> _TASK PROMPT_
Answer with the number of lines in the records that contain "HoldsAtPc" and with nothing else.

> _TASK MATERIAL_
-- ==== Sys2Proof/Proofs/StepDecoded.lean ====
section
/-!
PROOFS. The step of a running machine whose fetched bytes decode (`00_scope.md` R7; `10_state.md` R17).
-/
namespace Sys2Proof.Machine

/-- The branch of `step` a decoded instruction takes: exec starts from the state the fetch left (D5). -/
theorem step_of_decode_ok {s : State} {i : Instr} {rest : List Byte} (hrun : s.run = .running)
    (hdecode : decode (fetch s).1 = .ok (i, rest)) : step s = exec i (fetch s).2 := by
  simp only [step, hrun, hdecode]

/-- Settles O7: the step takes the branch of a decoded instruction, and a fetch changes only the number of draws. -/
theorem stepRunsTheDecodedInstruction : Obligations.StepRunsTheDecodedInstruction := by
  intro s i rest hrun hdecode
  obtain ⟨k, hfetch⟩ := fetch_snd s
  exact ⟨step_of_decode_ok hrun hdecode, k, hfetch⟩

end Sys2Proof.Machine
end

section
/-!
PROOFS. Fetching (`10_state.md` R17): the bytes at the pc, each as a read of its address sees it; then the step of a
machine whose memory holds an instruction's encoding at the pc.
-/
namespace Sys2Proof.Machine

/-! ## What a fetch gives -/

/-- How many bytes a fetch reads: the opcode byte and the operand bytes it asks for (`30_encoding.md` R50). -/
def State.fetchCount (s : State) : Nat :=
  1 + operandCount (s.sees s.pc 0)

/-- A fetch is one row of reads from the pc on, so that what `fetchBytes_eq` says of a row holds of it. -/
theorem fetch_eq_fetchBytes (s : State) : fetch s = fetchBytes s.fetchCount s.pc s := by
  rw [State.fetchCount, Nat.add_comm]
  rfl

/-- Byte `k` of a fetch is what a read of `pc + k` sees after the draws before it; only the draws change. -/
theorem fetch_eq (s : State) :
    fetch s = ((List.range s.fetchCount).map fun k => s.sees (s.pc + BitVec.ofNat 12 k) (deviceReadsFrom s.pc k),
      s.draw (deviceReadsFrom s.pc s.fetchCount)) := by
  have h := fetchBytes_eq s.fetchCount s.pc s 0
  simp only [State.draw_zero, Nat.zero_add] at h
  rw [fetch_eq_fetchBytes, h]

theorem fetch_length (s : State) : (fetch s).1.length = s.fetchCount := by
  rw [fetch_eq, List.length_map, List.length_range]

theorem fetch_getElem (s : State) (k : Nat) (h : k < (fetch s).1.length) :
    (fetch s).1[k] = s.sees (s.pc + BitVec.ofNat 12 k) (deviceReadsFrom s.pc k) := by
  simp only [fetch_eq, List.getElem_map, List.getElem_range]

/-- Addresses that avoid the device make no draw. -/
theorem deviceReadsFrom_of_ne {a : Addr} {n : Nat} (h : ∀ k, k < n → a + BitVec.ofNat 12 k ≠ 0x080) :
    deviceReadsFrom a n = 0 := by
  induction n with
  | zero => rfl
  | succ n ih =>
    rw [deviceReadsFrom, ih fun k hk => h k (Nat.lt_succ_of_lt hk), deviceReads_of_ne (h n n.lt_succ_self)]

/-- A fetch that meets no address of the device makes no draw. -/
theorem fetch_snd_of_ne {s : State} (h : ∀ k, k < s.fetchCount → s.pc + BitVec.ofNat 12 k ≠ 0x080) :
    (fetch s).2 = s := by
  rw [fetch_eq, deviceReadsFrom_of_ne h, State.draw_zero]

/-- Settles O9: a fetch is a row of reads from the pc on. -/
theorem fetchReadsTheBytesAtThePc : Obligations.FetchReadsTheBytesAtThePc := by
  intro s
  refine ⟨fetch_length s, fetch_getElem s, by rw [fetch_eq]; rfl, fun hne => ⟨fetch_snd_of_ne hne, fun k hk => ?_⟩⟩
  have hk' : k < s.fetchCount := fetch_length s ▸ hk
  rw [fetch_getElem, State.sees_of_ne s (hne k hk')]

/-- Settles O10: no address of a fetch, and no read it makes, takes part of a register. -/
theorem fetchIgnoresThePage : Obligations.FetchIgnoresThePage := by
  intro s regs
  rw [fetch_eq, fetch_eq]
  exact ⟨rfl, rfl⟩

/-! ## An instruction's encoding in memory -/

/-- The encoder and the decoder agree on an instruction: its opcode asks for as many bytes as follow it, and its bytes
decode to it. -/
def DecodesBack (i : Instr) : Prop :=
  (∀ op operands, encode i = op :: operands → operandCount op = operands.length) ∧ decode (encode i) = .ok (i, [])

theorem decodesBack_of_layout {i : Instr} {op : Byte} {operands : List Byte} {l : Layout}
    (hbytes : encode i = op :: operands) (hl : layoutOf op = some l) (hcount : l.operandTypes.length = operands.length)
    (hdecode : decode (op :: operands) = .ok (i, [])) : DecodesBack i := by
  refine ⟨fun op' operands' h => ?_, hbytes ▸ hdecode⟩
  obtain ⟨rfl, rfl⟩ := List.cons.inj (hbytes.symm.trans h)
  simp only [operandCount, hl, hcount]

/-- Every instruction decodes back (`30_encoding.md` R50, R52, R53), by the law of its format. -/
theorem decodesBack (i : Instr) : DecodesBack i := by
  cases i with
  | brk | shw => exact decodesBack_of_layout rfl rfl rfl (decodesN_of_layout rfl [])
  | disI b | clsI b | jmpI b => exact decodesBack_of_layout rfl rfl rfl (decodesB_of_layout (.inl rfl) b [])
  | disA b | sblA b | sbrA b | rblA b | rbrA b | notA b | incA b | decA b =>
    exact decodesBack_of_layout rfl rfl rfl (decodesB_of_layout (.inr rfl) b [])
  | disR r | inR r | sblR r | sbrR r | rblR r | rbrR r | notR r | incR r | decR r | jmpR r =>
    exact decodesBack_of_layout rfl rfl rfl ((decodesR_of_layout rfl).1 r [])
  | movRI r b | andRI r b | orRI r b | xorRI r b | addRI r b | subRI r b | milRI r b =>
    exact decodesBack_of_layout rfl rfl rfl ((decodesRB_of_layout (.inl rfl)).1 r b [])
  | movRA r b | andRA r b | orRA r b | xorRA r b | addRA r b | subRA r b | milRA r b | mfiRA r b =>
    exact decodesBack_of_layout rfl rfl rfl ((decodesRB_of_layout (.inr rfl)).1 r b [])
  | movAR b r | andAR b r | orAR b r | xorAR b r | addAR b r | subAR b r | milAR b r | mfiAR b r =>
    exact decodesBack_of_layout rfl rfl rfl ((decodesBR_of_layout (.inl rfl)).1 b r [])
  | outIR b r | jifIR b r | jniIR b r =>
    exact decodesBack_of_layout rfl rfl rfl ((decodesBR_of_layout (.inr rfl)).1 b r [])
  | movRR r q | andRR r q | orRR r q | xorRR r q | addRR r q | subRR r q | milRR r q | mfiRR r q =>
    exact decodesBack_of_layout rfl rfl rfl ((decodesRR_of_layout rfl).1 r q [])
  | outII b c | jifII b c | jniII b c => exact decodesBack_of_layout rfl rfl rfl (decodesBB_of_layout (.inl rfl) b c [])
  | outIA b c => exact decodesBack_of_layout rfl rfl rfl (decodesBB_of_layout (.inr (.inl rfl)) b c [])
  | mfiAA b c => exact decodesBack_of_layout rfl rfl rfl (decodesBB_of_layout (.inr (.inr rfl)) b c [])

/-- The bytes of the list stand at the pc and the addresses after it, none of them the device's. -/
def State.HoldsAtPc (s : State) (bytes : List Byte) : Prop :=
  ∀ (k : Nat) (h : k < bytes.length), s.pc + BitVec.ofNat 12 k ≠ 0x080 ∧ s.byteAt (s.pc + BitVec.ofNat 12 k) = bytes[k]

/-- A fetch reads as many bytes as the instruction at the pc has. -/
theorem fetchCount_of_holds {s : State} {i : Instr} (h : s.HoldsAtPc (encode i)) :
    s.fetchCount = (encode i).length := by
  have hcount := (decodesBack i).1
  have hdecode := (decodesBack i).2
  rcases hbytes : encode i with _ | ⟨op, operands⟩
  · simp [hbytes, decode] at hdecode
  · rw [hbytes] at h
    obtain ⟨hne, hbyte⟩ := h 0 (Nat.zero_lt_succ _)
    have hsees : s.sees s.pc 0 = op := by
      rw [BitVec.add_zero] at hne hbyte
      rw [State.sees_of_ne s hne, hbyte]
      rfl
    rw [State.fetchCount, hsees, hcount op operands hbytes, List.length_cons, Nat.add_comm]

/-- A fetch gives the bytes of the instruction at the pc and makes no draw. -/
theorem fetch_of_holds {s : State} {i : Instr} (h : s.HoldsAtPc (encode i)) : fetch s = (encode i, s) := by
  have hcount := fetchCount_of_holds h
  refine Prod.ext (List.ext_getElem (by rw [fetch_length, hcount]) fun k hk hk' => ?_)
    (fetch_snd_of_ne fun k hk => (h k (hcount ▸ hk)).1)
  obtain ⟨hne, hbyte⟩ := h k hk'
  rw [fetch_getElem, State.sees_of_ne s hne, hbyte]

/-- Settles O8: the fetch gives the encoding, which decodes back to the instruction. -/
theorem stepRunsTheInstructionInMemory : Obligations.StepRunsTheInstructionInMemory := by
  intro s i hrun hbytes
  have hfetch : fetch s = (encode i, s) := fetch_of_holds hbytes
  have hdecode : decode (fetch s).1 = .ok (i, []) := by
    rw [hfetch]
    exact (decodesBack i).2
  rw [step_of_decode_ok hrun hdecode, hfetch]

end Sys2Proof.Machine
end

section
/-!
PROOFS. What an instruction does to a state, said once: every meaning ends in one of five ways, with the values and the
draws fixed before it. The frame and invariant statements are derived from these five and not from the 62 meanings.
-/
namespace Sys2Proof.Machine

/-- The number of the register a place is, where it is one. -/
def Place.register? : Place → Option Nat
  | .reg r => some r.val
  | .mem _ => none

/-- The ways an instruction's meaning ends from a state `s`, each a function of the state it then changes: it writes a
result and sets ZF, sends an event, shows a value, halts, or writes the pc. The values and the number of draws `k` are
taken from `s`; the mnemonics are those that end so. -/
inductive Effect (i : Instr) (s : State) : (State → State) → Prop where
  | retire (p : Place) (v z : Byte) (k : Nat) (hzf : i.writesZF = true) (hdest : i.destination = p.register?) :
    Effect i s fun t => Machine.retire p v z i.length (t.draw k)
  | send (e : Event) (k : Nat) (hmn : i.statement.mnemonic ∈ [Mnemonic.OUT, .SHW, .CLS])
      (hshow : ∀ bytes, e = .show bytes → bytes.length = 128) :
    Effect i s fun t => ((t.draw k).emit e).advance i.length
  | display (v : Byte) (k : Nat) (hmn : i.statement.mnemonic = .DIS) :
    Effect i s fun t => (((t.draw k).setDisp v).emit (.disp v)).advance i.length
  | halt (hmn : i.statement.mnemonic = .BRK) :
    Effect i s fun t => (t.advance i.length).halt
  | jump (target : Addr) (hjump : i.isJump = true)
      (htarget : target = s.pc + BitVec.ofNat 12 i.length ∨ ∃ off, target = s.ea off) :
    Effect i s fun t => t.setPc target

/-- An instruction does from `s` what one effect says, and does the same whatever `disp` holds: no operand is taken from
it (`10_state.md` R19). -/
def HasEffect (i : Instr) (s : State) : Prop :=
  ∃ f, Effect i s f ∧ ∀ u, exec i (s.setDisp u) = .next (f (s.setDisp u))

/-! ## Reading, whatever `disp` holds -/

theorem readPlace_setDisp (p : Place) (s : State) :
    ∃ v k, ∀ u, readPlace p (s.setDisp u) = (v, (s.setDisp u).draw k) := by
  cases p with
  | reg r => exact ⟨s.getReg r, 0, fun _ => rfl⟩
  | mem a => exact ⟨s.sees a 0, deviceReads a, fun u => (s.setDisp u).memRead_eq a⟩

theorem readSource_setDisp (src : Source) (s : State) :
    ∃ v k, ∀ u, readSource src (s.setDisp u) = (v, (s.setDisp u).draw k) := by
  cases src with
  | imm v => exact ⟨v, 0, fun _ => rfl⟩
  | place p => exact readPlace_setDisp p s

theorem viaMem_snd (a : Byte) (s : State) : ∃ j, (viaMem a s).2 = s.draw j :=
  ⟨_, congrArg Prod.snd (viaMem_eq a s)⟩

/-! ## The shapes that retire -/

/-- From `s`, whatever `disp` holds, `f` writes one byte to `p` and sets ZF, over `n` bytes. -/
def Retires (p : Place) (n : Nat) (f : State → State) (s : State) : Prop :=
  ∃ v z k, ∀ u, f (s.setDisp u) = retire p v z n ((s.setDisp u).draw k)

theorem move_retires (p : Place) (src : Source) (n : Nat) (s : State) : Retires p n (move p src n) s := by
  obtain ⟨v, k, hread⟩ := readSource_setDisp src s
  exact ⟨v, v, k, fun u => by simp only [move, hread]⟩

theorem moveFlagPointer_retires (p : Place) (ptr : Byte) (src : Source) (n : Nat) (s : State) :
    Retires p n (moveFlagPointer p ptr src n) s := by
  obtain ⟨v, k, hread⟩ := readSource_setDisp src s
  exact ⟨v, ptr, k, fun u => by simp only [moveFlagPointer, hread]⟩

theorem unary_retires (f : Byte → Byte) (p : Place) (n : Nat) (s : State) : Retires p n (unary f p n) s := by
  obtain ⟨v, k, hread⟩ := readPlace_setDisp p s
  exact ⟨f v, f v, k, fun u => by simp only [unary, hread]⟩

theorem binary_retires (f : Byte → Byte → Byte) (p : Place) (src : Source) (n : Nat) (s : State) :
    Retires p n (binary f p src n) s := by
  obtain ⟨x, j, hx⟩ := readPlace_setDisp p s
  obtain ⟨y, k, hy⟩ := readSource_setDisp src (s.draw j)
  refine ⟨f x y, f x y, j + k, fun u => ?_⟩
  have hy' : readSource src ((s.setDisp u).draw j) = (y, ((s.setDisp u).draw j).draw k) := hy u
  simp only [binary, hx, hy', State.draw_draw]

/-! ## Each instruction by its shape -/

/-- An instruction that retires after `j` draws for a pointer. -/
theorem hasEffect_of_retires_after {i : Instr} {s s₁ : State} {p : Place} {f : State → State}
    (hptr : ∃ j, s₁ = s.draw j) (hf : Retires p i.length f s₁) (hzf : i.writesZF = true)
    (hdest : i.destination = p.register?) (hexec : ∀ u, exec i (s.setDisp u) = .next (f (s₁.setDisp u))) :
    HasEffect i s := by
  obtain ⟨j, rfl⟩ := hptr
  obtain ⟨v, z, k, hf⟩ := hf
  refine ⟨_, .retire p v z (j + k) hzf hdest, fun u => ?_⟩
  rw [hexec, hf, ← State.draw_draw]
  rfl

theorem hasEffect_of_retires {i : Instr} {s : State} {p : Place} {f : State → State}
    (hf : Retires p i.length f s) (hzf : i.writesZF = true) (hdest : i.destination = p.register?)
    (hexec : ∀ u, exec i (s.setDisp u) = .next (f (s.setDisp u))) : HasEffect i s :=
  hasEffect_of_retires_after ⟨0, rfl⟩ hf hzf hdest hexec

> _THE ANSWER_
3